Anévrismes intracrâniens rompus : traitement endovasculaire ou chirurgical ?
  • Les auteurs ont randomisé 109 patients porteurs d’un anévrisme intracrânien rompu entre chirurgie et embolisation par coils à détachement contrôlé électrique (GDC). Les patients ont été répartis de façon égale entre les deux groupes en fonction de l’âge, de l’état neurologique initial et du siège de l’anévrisme. Ils ont été évalués à un an du traitement par un test neuropsychologique, une IRM cérébrale et une artériographie cérébrale.
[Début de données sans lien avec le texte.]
/-! ## Groups -/

/-- G8 in a chunk of 8-bit groups (R152). -/
theorem exec_g8 {s : State} {fr : FrameRegs} {st : StripRegs} {cb : CodebookRegs}
    (hf : s.fsm = .decoding (.group fr st cb)) (hmode : cb.bpp12 = false) (y0 y1 y2 y3 : Byte) :
    exec (.g8 y0 y1 y2 y3) s = s.decodeGroup fr st cb 4 (groupEntry s.chromaHalf y0 y1 y2 y3 0 0) := by
  simp [exec, execG8, hf, hmode]

/-- G12 in a chunk of 12-bit groups (R152). -/
theorem exec_g12 {s : State} {fr : FrameRegs} {st : StripRegs} {cb : CodebookRegs}
    (hf : s.fsm = .decoding (.group fr st cb)) (hmode : cb.bpp12 = true) (y0 y1 y2 y3 u v : Byte) :
    exec (.g12 y0 y1 y2 y3 u v) s = s.decodeGroup fr st cb 6 (groupEntry s.chromaHalf y0 y1 y2 y3 u v) := by
  simp [exec, execG12, hf, hmode]

/-- The registers after a group of n bytes (R151). -/
def CodebookRegs.advance (cb : CodebookRegs) (n : Nat) : CodebookRegs :=
  { cb with k := cb.k + 1, pl := { cb.pl with p := cb.pl.p + n } }

/-- A group inside its payload is a write to the strip's slot and the group loop past it (R151, R153). -/
theorem State.decodeGroup_eq {s : State} {fr : FrameRegs} {st : StripRegs} {cb : CodebookRegs} {n : Nat} {e : Entry}
    (hk : cb.k < 256) (hfit : cb.pl.p + n ≤ cb.pl.E) :
    s.decodeGroup fr st cb n e =
      (s.setSlot fr.i (s.slots[fr.i.val].writeEntry cb.target cb.k e hk)).codebookLoop fr st (cb.advance n) := by
  simp only [State.decodeGroup, hk, hfit, dite_true, not_true_eq_false, if_false, CodebookRegs.advance]

theorem State.decodeGroup_closes {s : State} {fr : FrameRegs} {st : StripRegs} {cb : CodebookRegs} {n : Nat} (e : Entry)
    (hk : cb.k < 256) (hfit : cb.pl.p + n ≤ cb.pl.E) (hend : GroupEndsWell fr st cb (cb.pl.p + n)) :
    ∃ t, s.decodeGroup fr st cb n e = .next t ∧
      (s.setSlot fr.i (s.slots[fr.i.val].writeEntry cb.target cb.k e hk)).LoopClosed t fr st (cb.advance n) := by
  rw [State.decodeGroup_eq hk hfit]
  exact State.codebookLoop_closes hend

/-- A 257th entry, a payload that ends inside the group, and mask bits not served after it are errors (R151, R152,
R156). -/
theorem State.decodeGroup_fails {s : State} {fr : FrameRegs} {st : StripRegs} {cb : CodebookRegs} {n : Nat} (e : Entry)
    (hposture : s.posture = .checked)
    (h : 256 ≤ cb.k ∨ cb.pl.E < cb.pl.p + n ∨ (cb.pl.E ≤ cb.pl.p + n ∧ cb.selective = true ∧ cb.pl.mask ≠ 0)) :
    FailsWith s (s.decodeGroup fr st cb n e) .invalidData := by
  by_cases hk : cb.k < 256
  · by_cases hfit : cb.pl.p + n ≤ cb.pl.E
    · obtain ⟨hp, hs, hm⟩ := (h.resolve_left (Nat.not_le.mpr hk)).resolve_left (Nat.not_lt.mpr hfit)
      rw [State.decodeGroup_eq hk hfit]
      exact .of_sameContext (s.sameContext_setSlot fr.i _)
        (State.codebookLoop_fails (cb := cb.advance n) hposture hp hs hm)
    · simpa only [State.decodeGroup, dif_pos hk, if_pos hfit] using State.failsWith_failCheck hposture _
  · simpa only [State.decodeGroup, dif_neg hk] using State.failsWith_failCheck hposture _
Les résultats à un an du traitement étaient les suivants :
    • concernant l’état neurologique, il n’existait pas de différence entre les deux groupes ;
    • il existait plus de lésions atrophiques cérébrales dans le groupe chirurgical que dans le groupe endovasculaire ;
    • l’occlusion anévrismale était plus souvent incomplète dans le groupe endovasculaire que dans le groupe chirurgical.
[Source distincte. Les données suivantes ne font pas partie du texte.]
def iTypeOf (n : Nat) : IType := match n with | 0 => .s32 | 1 => .z32 | 2 => .s64 | _ => .z64
def IType.code : IType → Nat | .s32 => 0 | .z32 => 1 | .s64 => 2 | .z64 => 3
def shOpOf (n : Nat) : ShOp := match n with | 0 => .shl | 1 => .shr | 2 => .sar | _ => .rotl
def ShOp.code : ShOp → Nat | .shl => 0 | .shr => 1 | .sar => 2 | .rotl => 3
def fFmtOf (n : Nat) : Option FFmt :=
  match n with | 0 => some .f32 | 1 => some .f64 | 2 => some .f16 | 3 => some .bf16 | 4 => some .f16x2 | 5 => some .bf16x2 | _ => none
def FFmt.code : FFmt → Nat | .f32 => 0 | .f64 => 1 | .f16 => 2 | .bf16 => 3 | .f16x2 => 4 | .bf16x2 => 5
def cvtTypeOf (n : Nat) : CvtType :=
  match n with | 0 => .f32 | 1 => .f64 | 2 => .f16 | 3 => .bf16 | 4 => .s32 | 5 => .z32 | 6 => .s64 | _ => .z64
def CvtType.code : CvtType → Nat
  | .f32 => 0 | .f64 => 1 | .f16 => 2 | .bf16 => 3 | .s32 => 4 | .z32 => 5 | .s64 => 6 | .z64 => 7
def redOpOf (n : Nat) : RedOp :=
  match n with | 0 => .add | 1 => .min | 2 => .max | 3 => .and | 4 => .or | 5 => .xor | 6 => .minIdx | _ => .maxIdx
def RedOp.code : RedOp → Nat
  | .add => 0 | .min => 1 | .max => 2 | .and => 3 | .or => 4 | .xor => 5 | .minIdx => 6 | .maxIdx => 7
def redTypeOf (n : Nat) : RedType := match n with | 0 => .s32 | 1 => .z32 | 2 => .f32 | _ => .f64
def RedType.code : RedType → Nat | .s32 => 0 | .z32 => 1 | .f32 => 2 | .f64 => 3
def scanOpOf (n : Nat) : Option ScanOp := match n with | 0 => some .add | 1 => some .min | 2 => some .max | _ => none
def ScanOp.code : ScanOp → Nat | .add => 0 | .min => 1 | .max => 2
def spaceOf (n : Nat) : Option Space := match n with | 0 => some .g | 1 => some .s | 2 => some .b | _ => none
def Space.code : Space → Nat | .g => 0 | .s => 1 | .b => 2
def memTypeOf (n : Nat) : Option MemType :=
  match n with
  | 0 => some .s8 | 1 => some .z8 | 2 => some .s16 | 3 => some .z16 | 4 => some .b32 | 5 => some .b64 | 6 => some .b128
  | _ => none
def MemType.code : MemType → Nat | .s8 => 0 | .z8 => 1 | .s16 => 2 | .z16 => 3 | .b32 => 4 | .b64 => 5 | .b128 => 6
def atomOpOf (n : Nat) : Option AtomOp :=
  match n with
  | 0 => some .add | 1 => some .minS | 2 => some .minZ | 3 => some .maxS | 4 => some .maxZ | 5 => some .and
  | 6 => some .or | 7 => some .xor | 8 => some .xch | 9 => some .inc | 10 => some .fadd | _ => none
def AtomOp.code : AtomOp → Nat
  | .add => 0 | .minS => 1 | .minZ => 2 | .maxS => 3 | .maxZ => 4 | .and => 5 | .or => 6 | .xor => 7 | .xch => 8
  | .inc => 9 | .fadd => 10
def scopeOf (n : Nat) : Scope := match n with | 0 => .core | 1 => .clu | 2 => .pkg | _ => .pod
def Scope.code : Scope → Nat | .core => 0 | .clu => 1 | .pkg => 2 | .pod => 3
def memOrdOf (n : Nat) : MemOrd := match n with | 0 => .rlx | 1 => .acq | 2 => .rel | _ => .ar
def MemOrd.code : MemOrd → Nat | .rlx => 0 | .acq => 1 | .rel => 2 | .ar => 3
def dpTypeOf (n : Nat) : DpType := match n with | 0 => .s8 | 1 => .z8 | _ => .sz
def DpType.code : DpType → Nat | .s8 => 0 | .z8 => 1 | .sz => 2
def voteOf (n : Nat) : VoteKind := match n with | 0 => .all | 1 => .any | _ => .same
def VoteKind.code : VoteKind → Nat | .all => 0 | .any => 1 | .same => 2
def shflOf (n : Nat) : ShflMode := match n with | 0 => .idx | 1 => .up | 2 => .down | _ => .xor
def ShflMode.code : ShflMode → Nat | .idx => 0 | .up => 1 | .down => 2 | .xor => 3
def packOf (n : Nat) : PackKind := match n with | 0 => .toF16x2 | 1 => .toBf16x2 | 2 => .ofF16x2 | _ => .ofBf16x2
def PackKind.code : PackKind → Nat | .toF16x2 => 0 | .toBf16x2 => 1 | .ofF16x2 => 2 | .ofBf16x2 => 3

def yes (i : Instr) : Named := some (i, true)
/-- With D, or A, or both required to be zero (R95, R100 to R102). -/
def zd (f : Fields) (i : Instr) : Named := some (i, f.d == 0)
def zda (f : Fields) (i : Instr) : Named := some (i, f.d == 0 && f.a == 0)
def za (f : Fields) (i : Instr) : Named := some (i, f.a == 0)

/-- SHI (R94): all 128 codes are valid. -/
def decShi (m : Mods) (f : Fields) : Named :=
  yes (.shi m (shOpOf (f.b.toNat / 32)) (BitVec.ofNat 5 f.b.toNat) f.d f.a)

/-- INTA (R94): [0] is the width. -/
def decInta (m : Mods) (f : Fields) : Named :=
  match f.b.toNat / 2, decide (f.b.toNat % 2 = 1) with
  | 0, w => yes (.mov m w f.d f.a)
  | 1, w => yes (.popc m w f.d f.a)
  | 2, w => yes (.clz m w f.d f.a)
  | 3, w => yes (.ctz m w f.d f.a)
  | 4, w => yes (.brev m w f.d f.a)
  | 5, w => yes (.iabs m w f.d f.a)
  | 6, w => yes (.ineg m w f.d f.a)
  | _, _ => none

/-- INTB (R94). -/
def decIntb (m : Mods) (f : Fields) : Named :=
  match f.b.toNat with
  | 0x00 => yes (.iaddB64 m f.d f.a)
  | 0x01 => yes (.isubB64 m f.d f.a)
  | 0x02 => yes (.imulB64 m f.d f.a)
  | 0x03 => yes (.iaddcB32 m f.d f.a)
  | 0x04 => yes (.isubbB32 m f.d f.a)
  | 0x05 => yes (.iaddcB64 m f.d f.a)
  | 0x06 => yes (.isubbB64 m f.d f.a)
  | 0x0C => yes (.imadw m true f.d f.a)
  | 0x0D => yes (.imadw m false f.d f.a)
  | 0x24 => yes (.dp4 m .s8 f.d f.a)
  | 0x25 => yes (.dp4 m .z8 f.d f.a)
  | 0x26 => yes (.dp4 m .sz f.d f.a)
  | 0x28 => yes (.shlB64 m f.d f.a)
  | 0x29 => yes (.shrB64 m f.d f.a)
  | 0x2A => yes (.sarB64 m f.d f.a)
  | 0x2B => yes (.rotlB32 m f.d f.a)
  | 0x2C => yes (.rotlB64 m f.d f.a)
  | 0x30 => yes (.andB64 m f.d f.a)
  | 0x31 => yes (.orB64 m f.d f.a)
  | 0x32 => yes (.xorB64 m f.d f.a)
  | n =>
    match n / 4, iTypeOf (n % 4) with
    | 2, t => yes (.imulh m t f.d f.a)
    | 4, t => yes (.idiv m t f.d f.a)
    | 5, t => yes (.irem m t f.d f.a)
    | 6, t => yes (.imin m t f.d f.a)
    | 7, t => yes (.imax m t f.d f.a)
    | 8, t => yes (.iclamp m t f.d f.a)
    | _, _ => none

/-- PRED (R95). -/
def decPred (m : Mods) (f : Fields) : Named :=
  match f.b.toNat with
  | 0 => yes (.pmov m f.d f.a)
  | 1 => some (.pset m f.d (f.a.getLsbD 0), f.a.toNat < 2)
  | 2 => some (.p2g m f.d (f.a.setWidth 2), f.a.toNat < 4)
  | 3 => some (.g2p m (f.d.setWidth 2) f.a, f.d.toNat < 4)
  | 4 => yes (.plop3 m f.d f.a)
  | _ => none

/-- FPA and FPB (R96): operation in [6:3], format in [2:0]. -/
def decFpa (m : Mods) (f : Fields) : Named :=
  match f.b.toNat / 8, fFmtOf (f.b.toNat % 8) with
  | 0, some t => yes (.fabs m t f.d f.a)
  | 1, some t => yes (.fneg m t f.d f.a)
  | 2, some t => yes (.fsqrt m t f.d f.a)
  | 3, some t => yes (.frcp m t f.d f.a)
  | 4, some t => yes (.frsqrt m t f.d f.a)
  | 5, some t => yes (.fexp2 m t f.d f.a)
  | 6, some t => yes (.flog2 m t f.d f.a)
  | 7, some t => yes (.fsinpi m t f.d f.a)
  | 8, some t => yes (.fcospi m t f.d f.a)
  | 9, some t => yes (.ftanh m t f.d f.a)
  | 10, some t => yes (.fclass m t f.d f.a)
  | 11, some t => yes (.fgetexp m t f.d f.a)
  | 12, some t => yes (.fgetman m t f.d f.a)
  | 13, some t => yes (.frint m t f.d f.a)
  | _, _ => none
def decFpb (m : Mods) (f : Fields) : Named :=
  match f.b.toNat / 8, fFmtOf (f.b.toNat % 8) with
  | 0, some t => yes (.fadd m t f.d f.a)
  | 1, some t => yes (.fsub m t f.d f.a)
  | 2, some t => yes (.fmul m t f.d f.a)
  | 3, some t => yes (.ffma m t f.d f.a)
  | 4, some t => yes (.fmin m t f.d f.a)
  | 5, some t => yes (.fmax m t f.d f.a)
  | 6, some t => yes (.fcopysign m t f.d f.a)
  | 7, some t => yes (.fdiv m t f.d f.a)
  | 8, some t => yes (.fscale m t f.d f.a)
  | 9, some t => yes (.fdot2 m t f.d f.a)
  | _, _ => none

/-- CVT (R97). -/
def decCvt (m : Mods) (f : Fields) : Named :=
  if f.b.toNat < 64 then yes (.cvt m (cvtTypeOf (f.b.toNat / 8)) (cvtTypeOf (f.b.toNat % 8)) f.d f.a)
  else if f.b.toNat < 68 then yes (.cvtPack m (packOf (f.b.toNat % 4)) f.d f.a)
  else none

/-- XL (R98). -/
def decXl (m : Mods) (f : Fields) : Named :=
  if f.b.toNat < 32 then yes (.lred m (redOpOf (f.b.toNat / 4)) (redTypeOf (f.b.toNat % 4)) f.d f.a)
  else if f.b.toNat < 64 then
    match scanOpOf (f.b.toNat / 4 % 4) with
    | some o => yes (.lscan m (decide (f.b.toNat / 16 % 2 = 1)) o (redTypeOf (f.b.toNat % 4)) f.d f.a)
    | none => none
  else
    match f.b.toNat with
    | 0x40 => yes (.vote m .all f.d f.a)
    | 0x41 => yes (.vote m .any f.d f.a)
    | 0x42 => yes (.vote m .same f.d f.a)
    | 0x44 => yes (.ballot m f.d f.a)
    | 0x48 => yes (.matchLanes m false f.d f.a)
    | 0x49 => yes (.matchLanes m true f.d f.a)
    | 0x50 => yes (.shfl m .idx f.d f.a)
    | 0x51 => yes (.shfl m .up f.d f.a)
    | 0x52 => yes (.shfl m .down f.d f.a)
    | 0x53 => yes (.shfl m .xor f.d f.a)
    | _ => none

/-- CTL (R95). -/
def decCtl (m : Mods) (f : Fields) : Named :=
  match f.b.toNat with
  | 0x00 => zd f (.jmp m f.a)
  | 0x01 => yes (.callr m f.d f.a)
  | 0x02 => zd f (.ret m f.a)
  | 0x03 => zd f (.brx m f.a)
  | 0x04 => zda f (.exit m)
  | 0x05 => zd f (.trap m f.a)
  | 0x06 => zda f (.brk m)
  | 0x07 => zda f (.nop m)
  | 0x08 => zda f (.yield m)
  | 0x09 => zda f (.pause m)
  | 0x0A => zda f (.wsb m)
  | 0x10 => some (.rjEnter m (f.a.setWidth 4), f.d == 0 && decide (f.a.toNat < 16))
  | 0x11 => some (.rjQuit m (f.a.setWidth 4), f.d == 0 && decide (f.a.toNat < 16))
  | 0x12 => some (.rjWait m (f.a.setWidth 4), f.d == 0 && decide (f.a.toNat < 16))
  | 0x13 => some (.rjGet m f.d (f.a.setWidth 4), decide (f.a.toNat < 16))
  | 0x14 => some (.rjSet m f.d (f.a.setWidth 4), decide (f.a.toNat < 16))
  | 0x15 => some (.rjClr m (f.a.setWidth 4), f.d == 0 && decide (f.a.toNat < 16))
  | _ => none

/-- MEM (R99): direction, space, type and order. -/
def decMem (m : Mods) (f : Fields) : Named :=
  match f.b.toNat with
  | 0x30 => yes (.ldkLow m f.d f.a)
  | 0x31 => yes (.ldkHigh m f.d f.a)
  | 0x32 => yes (.ldkReg m f.d f.a)
  | 0x38 => zd f (.prefG m f.a)
  | n =>
    match spaceOf (n / 16 % 4), memTypeOf (n / 2 % 8), decide (n / 64 = 1) with
    | some u, some t, false => yes (.ld m u t (decide (n % 2 = 1)) f.d f.a)
    | some u, some t, true => yes (.st m u t (decide (n % 2 = 1)) f.d f.a)
    | _, _, _ => none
    Commentaire. L’équivalence des résultats cliniques est bien sûr le point qui suscite le plus de commentaires et d’interrogations. Peut-on conclure, partant des résultats de cette étude, que le risque de la chirurgie est identique à celui de l’embolisation pour tout anévrisme ? Sûrement pas. Les anévrismes intracrâniens ne constituent pas un groupe homogène. Des facteurs péjoratifs chirurgicaux ont été isolés depuis longtemps : siège sur la circulation postérieure, âge supérieur à 65 ans, mauvais état neurologique initial. Tous ces sous-groupes étaient trop faiblement représentés dans cette étude monocentrique pour autoriser une conclusion statistiquement valide. Doit-on pour autant refuser l’idée d’équivalence des résultats pour un certain nombre de patients ? Non plus. Les résultats cliniques sont probablement identiques pour les anévrismes inclus en plus grand nombre dans cette étude, à savoir ceux de la circulation antérieure chez des patients en bon état neurologique. Ces résultats devraient inciter, pour ce type de patients, à bannir toute attitude jusqu’au-boutiste, qu’elle soit endovasculaire ou chirurgicale. Signalons qu’une autre étude randomisée, “pragmatique”, multicentrique est actuellement en cours. Mille cinq cents patients ont été inclus à ce jour, la plupart en bon état neurologique initial et porteurs d’anévrismes de petite taille de la circulation antérieure. L’analyse statistique intermédiaire a conclu que “rien ne s’opposait à la poursuite des inclusions jusqu’à disposer de 2 500 patients”, chiffre initialement calculé comme nécessaire pour démontrer une différence de résultats cliniques entre les deux traitements. E. Houdart, nservice de neuroradiologie, hôpital Lariboisière, Paris.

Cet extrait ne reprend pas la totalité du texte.